-- ==== Sys2Proof/Machine/State.lean ====
section
/-!
DEFINITION. The state of the package as plain data: everything the spec names (INVENTORY.md, State), and beside it the
model's own fields `agenda`, `iss`, `nextId` and `free`. `State.reset` is the machine right after a power-on reset.
-/

namespace Sys2Proof.Machine

/-- Memory: (address, byte) pairs with strictly rising addresses and no byte equal to 0, what an unlisted address reads as
(R445 step 3; log entry 2). -/
abbrev Memory := List Host.Cell

/-- The canonical form: strictly rising addresses, no zero byte listed. -/
def Memory.wf : Memory → Bool
  | [] => true
  | (a, b) :: m => b != 0 && m.all (fun c => decide (a < c.1)) && Memory.wf m

/-- Cause codes (R337, Table 16-7). -/
inductive Cause where
  | illop | illstate | kendx | fetchb | align | addr | xlate | prot | xlock | chk | race | scratch | barcount
  | twinfail | matmis | obfault | cafull | cacoll | caname | trapi | breakp | deadline | priv | right | ecc
  | dirtyfull | strict | orphan
  deriving DecidableEq, Repr

/-- An open level of a split (R30–R32): a child's join, or a level record with its deferred side and kept survivors. -/
inductive LevelRec where
  | child (join : Int)
  | deferred (join pc : Int) (set kept : Mask)
  deriving DecidableEq, Repr

/-- Why a split is blocked (R34, R37): what it waits for. -/
inductive Block where
  | event                                                  -- a precise event not yet disposed of (R337)
  | wait (form off : Nat) (c : WaitCond) (cmp : Word) (scope : Nat)   -- WAIT (R266)
  | barw (form off phase scope : Nat)                      -- BARW (R269)
  | content (req : Nat)                                    -- a content operation (R274)
  | engine (op : Nat)                                      -- CPY.SCA until completion (R303)
  | status                                                 -- SEAL.ADMIT, SEAL.UNSEAL before their status (R348)
  | fetch                                                  -- a fetch whose translation is being walked (R363)
  deriving DecidableEq, Repr

/-- The state of a split-table entry (R30). -/
inductive SplitState where
  | free
  | ready
  | blocked (b : Block)
  | joinParent (join : Int)   -- at-join: its children run
  | joinChild                 -- at-join: arrived, waiting for its sibling
  deriving DecidableEq, Repr

/-- A long-latency instruction a split has outstanding, and how many more instructions may issue past it (R39). -/
structure Pend where
  acc  : Nat
  left : Nat
  deriving DecidableEq, Repr

/-- A split-table entry (R30). -/
structure Split where
  state  : SplitState := .free
  pc     : Int := 0
  mask   : Mask := 0
  parent : Nat := 0
  levels : List LevelRec := []       -- innermost first
  age    : Nat := 0
  held   : Bool := false             -- its next instruction could not issue yet (R37)
  pend   : List Pend := []
  parked : Option Nat := none        -- parked by UNSEAL of a handle (R375)
  stops  : Nat := 0                  -- events of instructions it has left behind that hold it, beside the one it is blocked by (R381)
  run    : Option Nat := none        -- virtual address of the last line of its prefetched run, which may go on (R43)
  queued : Bool := false             -- its OB.REL waits for its turn in the sequencer's queue (R285)
  owed   : Option (List Word) := none -- a blocked group that completed under single-stepping: its BREAK is due (R454)
  deriving DecidableEq, Repr

/-- An accumulator tile: 4,096 elements in row order, its kind, STEPS, DUP and TWS (R55, R285), and poison (R453). -/
structure Tile where
  el     : List Word := []           -- an unlisted element is 0
  isInt  : Bool := false
  steps  : Nat := 0
  dup    : Bool := false
  tws    : Bool := false
  poison : Bool := false
  deriving DecidableEq, Repr

/-- Operations of the returning atomics (R260). -/
inductive AtomFn where
  | add | min | max | and | or | xor | xch | cas | fadd
  deriving DecidableEq, Repr

/-- What a memory instruction in flight does (12_isa_memory.md, R299, R308, R352). -/
inductive AccOp where
  | load (n : Nat)
  | loadScalar (n : Nat)
  | loadAcquire
  | store (n : Nat)
  | storeScalar (n : Nat)
  | storeRelease (count : Nat)
  | loadScratch (n : Nat)
  | storeScratch (n : Nat)
  | atomic (f : AtomFn)
  | mred (n : Nat) (f : RedFn)
  | mredF (f : RedfFn)
  | rlds (bf isInt : Bool)
  | cld (name : BitVec 128) (depth width : Nat)
  | physLoad
  | physStore
  | tlk (pages : Nat)
  | launch
  | copy (fn : Nat)
  | slotGet
  | slotSwap (expected : BitVec 128) (new : BitVec 256)
  deriving DecidableEq, Repr

/-- The page an access was translated through: virtual, guest-physical and physical base, and size; of size 0 for none. -/
structure PageAt where
  va   : Nat := 0
  ga   : Nat := 0
  pa   : Nat := 0
  size : Nat := 0
  deriving DecidableEq, Repr

/-- One lane of a memory instruction: exact effective address, data, translated address (R97). -/
structure LaneReq where
  lane : Nat
  ea   : Int
  data : Nat := 0
  cmp  : Nat := 0        -- the second datum of ACAS
  pa   : Nat := 0
  attr : DWord := 0      -- the TLB entry's attributes (Table 17-2)
  key  : Nat := 0        -- its owner tag
  unc  : Bool := false   -- performed at the memory controller (XPART without CA, uncached)
  win  : Bool := false   -- read from the copy window (R63)
  peer : Bool := false   -- sent over a peer link; `pa` is the guest address (R433)
  page : PageAt := {}
  done : Bool := false
  deriving DecidableEq, Repr

/-- A fault as a fault-queue entry or event record reports it. -/
structure FaultInfo where
  cause  : Cause
  stage2 : Bool := false
  write  : Bool := false
  addr   : Nat := 0
  lane   : Nat := 0x7FFF
  aux    : Nat := 0
  deriving DecidableEq, Repr

/-- Where a memory instruction stands: performed from the fabric or the store buffer, held in the operand log (R377), refused with
RETRY in strict mode (R131), or stopped by a precise event that takes no log entry (R131, R161, R453). -/
inductive Stage where
  | fabric
  | walking
  | delivered (level : Nat) (seq : Option Nat)
  | ready
  | retry (since : Nat)
  | stopped
  deriving DecidableEq, Repr

/-- A memory instruction in flight: outstanding load, store-buffer entry, atomic or operand-log entry (R61, R252, R377). -/
structure Access where
  id     : Nat
  split  : Nat := 0
  pc     : Int := 0
  words  : List Word := []
  mask   : Mask := 0
  op     : AccOp
  lanes  : List LaneReq := []
  pol    : Nat := 0
  scope  : Nat := 0
  dest   : List Nat := []            -- physical lane registers, bound at issue (R49)
  sdest  : Option Reg := none
  srcs   : List DWord := []          -- captured scalar sources
  stage  : Stage := .fabric
  fault  : Option FaultInfo := none
  sync   : Bool := false
  counts : Bool := false             -- counts in SOC (R61)
  replayed : Bool := false           -- a log entry whose replay is under way (R380)
  halted   : Bool := false           -- saved with its context before it was performed (R129)
  logix    : Option Nat := none      -- its entry of the class's operand log (R377, R384)
  found    : Option FaultInfo := none -- of the walks that have ended, the fault of the lowest lane (R380)
  perLane : Nat := 0                 -- captured source bytes of each lane (R377)
  gen    : Nat := 0                  -- the context's generation (R392)
  sent   : Nat := 0                  -- device time of a peer or gather request (R434, R435)
  deriving DecidableEq, Repr

/-- An entry of a class's locked-TLB list (R308). -/
structure Lock where
  page   : Nat          -- virtual address of the page
  size   : Nat
  first  : Nat          -- the list index its handle names
  stale  : Bool := false
  deriving DecidableEq, Repr

/-- What a class is: a launch's, a handler of a level, the walker of a core, the Bursar, or a runner's stand-in (R24, R40). -/
inductive ClsKind where
  | launch
  | handler
  | walker
  | bursar
  deriving DecidableEq, Repr

/-- A class lives, has ended but holds its slot for want of residual entries (R386), or has ended. -/
inductive ClsStatus where
  | live | ending | ended
  deriving DecidableEq, Repr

_What you are asked to do:_ Each line above that includes the word "kept" is to be copied.

_Response:_
/-- An open level of a split (R30–R32): a child's join, or a level record with its deferred side and kept survivors. -/
  | deferred (join pc : Int) (set kept : Mask)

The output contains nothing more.